Кто мне лицо покроет
скорбною пеленой,
кто мне глаза закроет
трепетною рукой?..
Их было много, отважно
связавших судьбу с судьбой.
 
И почему-то важно,
кого назовут вдовой…
 
Ладога
 
Серебряный ковш в белопенном вине –
Озёрная чайка в прибрежной волне.
 
Рыбацкие лодьи несут паруса.
…Здесь Русь поднималась, раздвинув леса.
 
На княженье Рюрик тобой проходил.
Рождалась держава, исполнившись сил.
 
И волею Божьей осталась жива:
Увязла в болотах твоих татарва.
 
Твой берег не слышал поганых язык,
И Русь сохранила свой ангельский лик.
 
Три века назад, а как будто вчера,
Здесь крепла железная воля Петра.
 
Мужала держава в границах своих,
Народы и страны собой потеснив.
 
В наследство мне память блистательных лет.

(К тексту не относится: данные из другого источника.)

theorem witness_TileLinkSends :
    (∃ (dt : Nat) (s : State), s.fs.running = true ∧ s.outputsOn = true ∧ Steady s ∧ ((∀ e ∈ List.range 8, (s.train e).switch = none ∧
      s.wantsStep e = false))) ∧
    (∃ (dt : Nat) (s : State), (s.fs.running = false ∨ s.outputsOn = false) ∧ s.upd.waits = none) ∧
    (∃ (dt : Nat) (e : Fin 8) (u : Unans) (s : State), (s.port e).unans = [u] ∧ u.typ ≠ 4 ∧ (s.port e).txq = [] ∧ u.sends ≤ s.get (K
      0x4410 2) ∧ s.upd.waits = none) ∧
    (∃ (dt : Nat) (e : Fin 8) (u : Unans) (s : State), (s.port e).unans = [u] ∧ u.typ = 4 ∧ Calm s [(6, 4)]) ∧
    (∃ (dt : Nat) (e : Fin 8) (n : Nat) (s : State), ((∀ u ∈ (s.port e).unans, u.seq ≠ n)) ∧ (s.port e).txq = [] ∧ s.upd.waits = none) ∧
    (∃ (dt : Nat) (rq : Rq) (e : Fin 8) (reg : Nat) (s : State), reg < 2 ^ 16 ∧ Served s dt rq (K 0x4410 3) (2 ^ 31 + e * 65536 + reg) ∧
      s.get (K 0x4410 5) ≠ 1) ∧
    (∃ (dt : Nat) (rq : Rq) (e : Fin 8) (reg : Nat) (s : State), reg < 2 ^ 16 ∧ Served s dt rq (K 0x4410 3) (2 ^ 31 + e * 65536 + reg) ∧
      s.get (K 0x4410 5) = 1) ∧
    (∃ (dt : Nat) (rq : Rq) (v : Nat) (s : State), Served s dt rq (K 0x4410 4) v ∧ s.get (K 0x4410 5) ≠ 1 ∧ s.epOn (field (s.get (K 0x4410
      3)) 18 16) = false) ∧
    (∃ (dt : Nat) (rq : Rq) (v : Nat) (s : State), Served s dt rq (K 0x4410 4) v ∧ s.epOn (field (s.get (K 0x4410 3)) 18 16) = true ∧
      field (s.get (K 0x4410 3)) 15 0 ≤ 0x1FF) ∧
    (∃ (dt : Nat) (g : Fin 4) (a : Nat) (s : State), mapGet s.tl.settling g = some a ∧ a + s.get (K 0x4410 7) * 1000000 ≤ s.now + dt ∧ ((∀
      p ∈ s.tl.settling, p.1 < 8)) ∧ s.upd.waits = none) ∧
    (∃ (dt : Nat) (g : Fin 4) (s : State), mapGet s.tl.settling g = none ∧ s.upd.waits = none) :=
  ⟨⟨5, tlS { upP with ready := true }, by (unfold Steady; decide +kernel)⟩,
   ⟨5, up .operate [], by decide +kernel⟩,
   ⟨5, 0, una 5 none, (let u : Unans := una 5 none; tlS { upP with unans := [u] }), by decide +kernel⟩,
   ⟨5, 0, una 4 none, (let u : Unans := una 4 none; tlS { upP with unans := [u] }), by (unfold Calm; decide +kernel)⟩,
   ⟨5, 0, 7, tlS upP, by decide +kernel⟩,
   ⟨5, rq1, 7, 0xFFFF, tlS upP, by (unfold Served; decide +kernel)⟩,
   ⟨5, rq1, 7, 0x1FF, (tlS upP).set (K 0x4410 5) 1, by (unfold Served; decide +kernel)⟩,
   ⟨5, rq1, 77, (tlS upP).set (K 0x4410 3) 0x10123, by (unfold Served; decide +kernel)⟩,
   ⟨5, rq1, 77, (tlS upP).set (K 0x4410 3) 0x123, by (unfold Served; decide +kernel)⟩,
   ⟨99999999999, 0, 3, { tlS upP with tl := { (tlS upP).tl with settling := [(0, 3)] } }, by decide +kernel⟩,
   ⟨5, 3, tlS upP, by decide +kernel⟩⟩

theorem witness_Projection :
    (∃ (dt : Nat) (rq : Rq) (i : Fin 4) (s : State), Served s dt rq (K (0x4500 + i) 4) 1 ∧ planeCheck s.com i ((s.dom (K (0x4500 + i)
      3)).getD (planeBytes planeDefault)) = 0) ∧
    (∃ (dt : Nat) (rq : Rq) (i : Fin 4) (s : State), Served s dt rq (K (0x4500 + i) 4) 1 ∧ planeCheck s.com i ((s.dom (K (0x4500 + i)
      3)).getD (planeBytes planeDefault)) ≠ 0) ∧
    (∃ (dt : Nat) (rq : Rq) (i : Fin 4) (s : State), Served s dt rq (K (0x4530 + i) 3) 1 ∧ colourCheck s.com i ((s.dom (K (0x4530 + i)
      2)).getD colourDefault) ((s.snap (keys (0x4530 + i) 4 0x0A)).map (·.2)) = 0) ∧
    (∃ (dt : Nat) (rq : Rq) (i : Fin 4) (s : State), Served s dt rq (K (0x4530 + i) 3) 1 ∧ colourCheck s.com i ((s.dom (K (0x4530 + i)
      2)).getD colourDefault) ((s.snap (keys (0x4530 + i) 4 0x0A)).map (·.2)) ≠ 0) ∧
    (∃ (dt : Nat) (i : Fin 4) (k : Fin 32) (s : State), s.srcOn i = true ∧ s.srcType i = 2 ∧ s.fs.running = true ∧ k.val < (s.planes4
      i).length ∧ s.upd.waits = none ∧ s.domState 0x17 = 0) ∧
    (∃ (dt : Nat) (i : Fin 4) (h : Nat) (s : State), s.srcOn i = true ∧ s.srcType i = 3 ∧ s.fs.running = true ∧ h < 2 * s.act (K (0x4520 +
      i) 1) ∧ s.upd.waits = none ∧ s.domState 0x17 = 0) ∧
    (∃ (dt : Nat) (i : Fin 4) (k : Fin 32) (s : State), (s.fs.running = false ∨ s.srcOn i = false) ∧ s.upd.waits = none) ∧
    (∃ (dt : Nat) (i : Fin 4) (h : Nat) (s : State), (s.fs.running = false ∨ s.srcOn i = false) ∧ s.upd.waits = none) :=
  ⟨⟨5, rq1, 0, { up .preop [(K 0x4500 1, 16)] with activeDoms := [] }, by (unfold Served; decide +kernel)⟩,
   ⟨5, rq1, 3, (let i : Fin 4 := 3; { up .preop [] with doms := [(K (0x4500 + i) 3, [1,2])] }), by (unfold Served; decide +kernel)⟩,
   ⟨5, rq1, 3, (let i : Fin 4 := 3; (up .preop []).putAct [(K (0x4530 + i) 0x0B, 0x01000001)]), by (unfold Served; decide +kernel)⟩,
   ⟨5, rq1, 3, (let i : Fin 4 := 3; { up .preop [] with doms := [(K (0x4530 + i) 2, [1,2])] }), by (unfold Served; decide +kernel)⟩,
   ⟨5, 0, 3, runS 2, by decide +kernel⟩,
   ⟨5, 0, 7, scanS 2, by decide +kernel⟩,
   ⟨5, 0, 0, up .operate [], by decide +kernel⟩,
   ⟨5, 0, 0, up .operate [], by decide +kernel⟩⟩

theorem witness_ScanGuard :
    (∃ (dt : Nat) (i : Fin 4) (m : Nat) (s : State), s.srcOn i = true ∧ s.srcType i = 3 ∧ s.act (K (0x4520 + i) 0x0A) = m ∧ m < 2 ∧ s.get
      (K (0x4540 + m) 7) = 2 ∧ (s.guard m).trips = [] ∧ Steady s ∧ s.domState 0x17 = 0) ∧
    (∃ (dt : Nat) (i : Fin 4) (m : Nat) (s : State), s.srcOn i = true ∧ s.srcType i = 3 ∧ s.act (K (0x4520 + i) 0x0A) = m ∧ m < 2 ∧ s.get
      (K (0x4540 + m) 7) = 2 ∧ (s.guard m).trips = [s.now, s.now] ∧ dt < 10000000000 ∧ Steady s ∧ s.domState 0x17 = 0) ∧
    (∃ (dt : Nat) (i : Fin 4) (m : Nat) (s : State), s.srcOn i = true ∧ s.srcType i = 3 ∧ s.act (K (0x4520 + i) 0x0A) = m ∧ m < 2 ∧ s.get
      (K (0x4540 + m) 7) = 1 ∧ s.upd.waits = none ∧ s.domState 0x17 = 0) ∧
    (∃ (dt : Nat) (m : Fin 2) (i : Fin 4) (h : Int) (v : Nat) (limit : Fin 4) (fault : Fin 4) (dll : Bool) (s : State), (limit.val ≠ 0 ∨
      fault.val ≠ 0) ∧ s.scanner m = some i.val ∧ s.get (K (0x4540 + m) 7) = 2 ∧ s.act (K (0x4520 + i) 0x0A) = m.val ∧ (s.guard m).trips =
      [] ∧ Steady s ∧ s.domState 0x17 = 0 ∧ s.domState 0x22 = 0) ∧
    (∃ (dt : Nat) (m : Fin 2) (h : Int) (v : Nat) (turn : Bool) (limit : Fin 4) (fault : Fin 4) (dll : Bool) (s : State), s.scanner m =
      none ∧ Steady s) ∧
    (∃ (dt : Nat) (m : Fin 2) (a : Nat) (s : State), (s.guard m).okSince = some a ∧ a + s.get (K (0x4540 + m) 6) * 1000000 ≤ s.now + dt ∧
      s.get (K (0x4540 + m) 7) = 1 ∧ s.upd.waits = none ∧ s.domState 0x17 = 0) ∧
    (∃ (dt : Nat) (m : Fin 2) (s : State), (s.guard m).okSince = none ∧ s.upd.waits = none) :=
  ⟨⟨5, 0, 1, scanS 2, by (unfold Steady; decide +kernel)⟩,
   ⟨5, 0, 1, { scanS 2 with prj := { Prj.init with guards := [Guard.init, { Guard.init with trips := [0, 0] }] }, now := 0 }, by (unfold Steady; decide +kernel)⟩,
   ⟨5, 0, 1, scanS 1, by decide +kernel⟩,
   ⟨5, 1, 0, 3, 4, 1, 0, false, scanS 2, by (unfold Steady; decide +kernel)⟩,
   ⟨5, 0, 3, 4, true, 0, 2, true, up .operate [], by (unfold Steady; decide +kernel)⟩,
   ⟨99999000000, 1, 3, { scanS 1 with prj := { Prj.init with guards := [Guard.init, { Guard.init with okSince := some 3 }] } }, by decide +kernel⟩,
   ⟨5, 1, scanS 1, by decide +kernel⟩⟩

theorem witness_Sinks :
    (∃ (dt : Nat) (v0 : Nat) (v1 : Nat) (v2 : Nat) (v3 : Nat) (s : State), Calm s [(9, 0x16)] ∧ s.domState 0x22 = 0 ∧ s.domState 0x23 = 0) ∧
    (∃ (dt : Nat) (c : Fin 128) (s : State), s.chanFn c ≠ 0 ∧ s.fs.running = true ∧ s.upd.waits = none) ∧
    (∃ (dt : Nat) (c : Fin 128) (s : State), (s.chanFn c = 0 ∨ s.fs.running = false) ∧ s.upd.waits = none) ∧
    (∃ (dt : Nat) (c : Fin 128) (code : Nat) (reg : Bool) (dropped : Bool) (s : State), 5 * (s.lightWindow c).1 < 4000 ∧ s.upd.waits =
      none) ∧
    (∃ (dt : Nat) (c : Fin 128) (code : Nat) (reg : Bool) (s : State), 4000 ≤ 5 * (s.lightWindow c).1 ∧ s.upd.waits = none ∧ s.domState
      0x22 = 0 ∧ s.domState 0x23 = 0) ∧
    (∃ (dt : Nat) (c : Fin 128) (code : Nat) (s : State), 4000 ≤ 5 * (s.lightWindow c).1 ∧ (s.lightWindow c).2 = none ∧ roundDiv (code %
      4096 * 684) 100 < s.get (K (SK c) 7) ∧ s.get (K (SK c) 9) ≤ nth 0 (s.chan c).fails 0 + 1 ∧ 1 ≤ s.get (K (SK c) 9) ∧ Calm s [(9, 8)]
      ∧ s.domState 0x22 = 0 ∧ s.domState 0x23 = 0) ∧
    (∃ (dt : Nat) (c : Fin 128) (s : State), Calm s [(9, 8)] ∧ s.domState 0x23 = 0) ∧
    (∃ (dt : Nat) (rq : Rq) (c : Fin 128) (s : State), Served s dt rq (K (SK c) 0x0E) 1) ∧
    (∃ (dt : Nat) (rq : Rq) (c : Fin 128) (v : Nat) (s : State), Served s dt rq (K (SK c) 4) v ∧ s.chanFn c = 1) ∧
    (∃ (dt : Nat) (rq : Rq) (c : Fin 128) (v : Nat) (s : State), Served s dt rq (K (SK c) 4) v ∧ s.chanFn c ≠ 1) ∧
    (∃ (dt : Nat) (n : Fin 2) (rb : List Byte) (s : State), s.chainMode n ≠ 0 ∧ s.mode ≠ .safe ∧ Calm s [(9, 9)] ∧ s.domState 0x23 = 0 ∧
      s.domState 0x24 = 0) ∧
    (∃ (dt : Nat) (r : Fin 16) (i : Nat) (s : State), s.matrixSrc = some i ∧ r.val < s.matRows ∧ s.fs.running = true ∧ s.upd.waits = none
      ∧ s.domState 0x17 = 0 ∧ s.domState 0x22 = 0 ∧ s.domState 0x23 = 0) ∧
    (∃ (dt : Nat) (r : Fin 16) (s : State), s.matrixSrc = none ∧ s.upd.waits = none) :=
  ⟨⟨5, 999, 5000, 28001, 28000, (up .operate [(K 0x5020 1, 1), (K 0x5020 6, 77), (K 0x5022 1, 1)]), by (unfold Calm; decide +kernel)⟩,
   ⟨5, 127, (let c : Fin 128 := 127; chanS c 2000), by decide +kernel⟩,
   ⟨5, 127, up .operate [(K 0xA07F 1, 1)], by decide +kernel⟩,
   ⟨5, 127, 3, true, false, up .operate [], by decide +kernel⟩,
   ⟨5, 127, 3, true, (let c : Fin 128 := 127; chanS c 800), by decide +kernel⟩,
   ⟨5, 127, 3, (let c : Fin 128 := 127; chanS c 800), by (unfold Calm; decide +kernel)⟩,
   ⟨5, 127, (let c : Fin 128 := 127; chanS c 800), by (unfold Calm; decide +kernel)⟩,
   ⟨5, rq1, 127, (let c : Fin 128 := 127; chanS c 800), by (unfold Served; decide +kernel)⟩,
   ⟨5, rq1, 127, 77, (let c : Fin 128 := 127; chanS c 800), by (unfold Served; decide +kernel)⟩,
   ⟨5, rq1, 127, 77, up .operate [], by (unfold Served; decide +kernel)⟩,
   ⟨5, 1, [1, 2], (let n : Fin 2 := 1; up .preop [(K (0x5200 + n) 1, 1), (K (0x5200 + n) 2, 3)]), by (unfold Calm; decide +kernel)⟩,
   ⟨5, 3, 0, (runS 4).putAct [(K 0x5300 1, 8), (K 0x5300 2, 4), (K 0x5300 3, 1)], by decide +kernel⟩,
   ⟨5, 3, up .operate [], by decide +kernel⟩⟩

…И женщины узкий, мучительный след.
 
* * *
 
…Как в юности, влюблённые, живые,
опять мы вместе, – снова повезло
считать пообочь камни верстовые
паломничества в Царское Село.
 
Литой листвы густую тень на водах,
на берегах кумиры давних лет,
теченье жизни, круг вращенья года
блюдёт хранитель-ангел этих мест.
 
Прийти сюда и молча помолиться…
И вдруг увидеть сквозь резную сень
в аллее дальней тень Императрицы
и Пушкина стремительную тень…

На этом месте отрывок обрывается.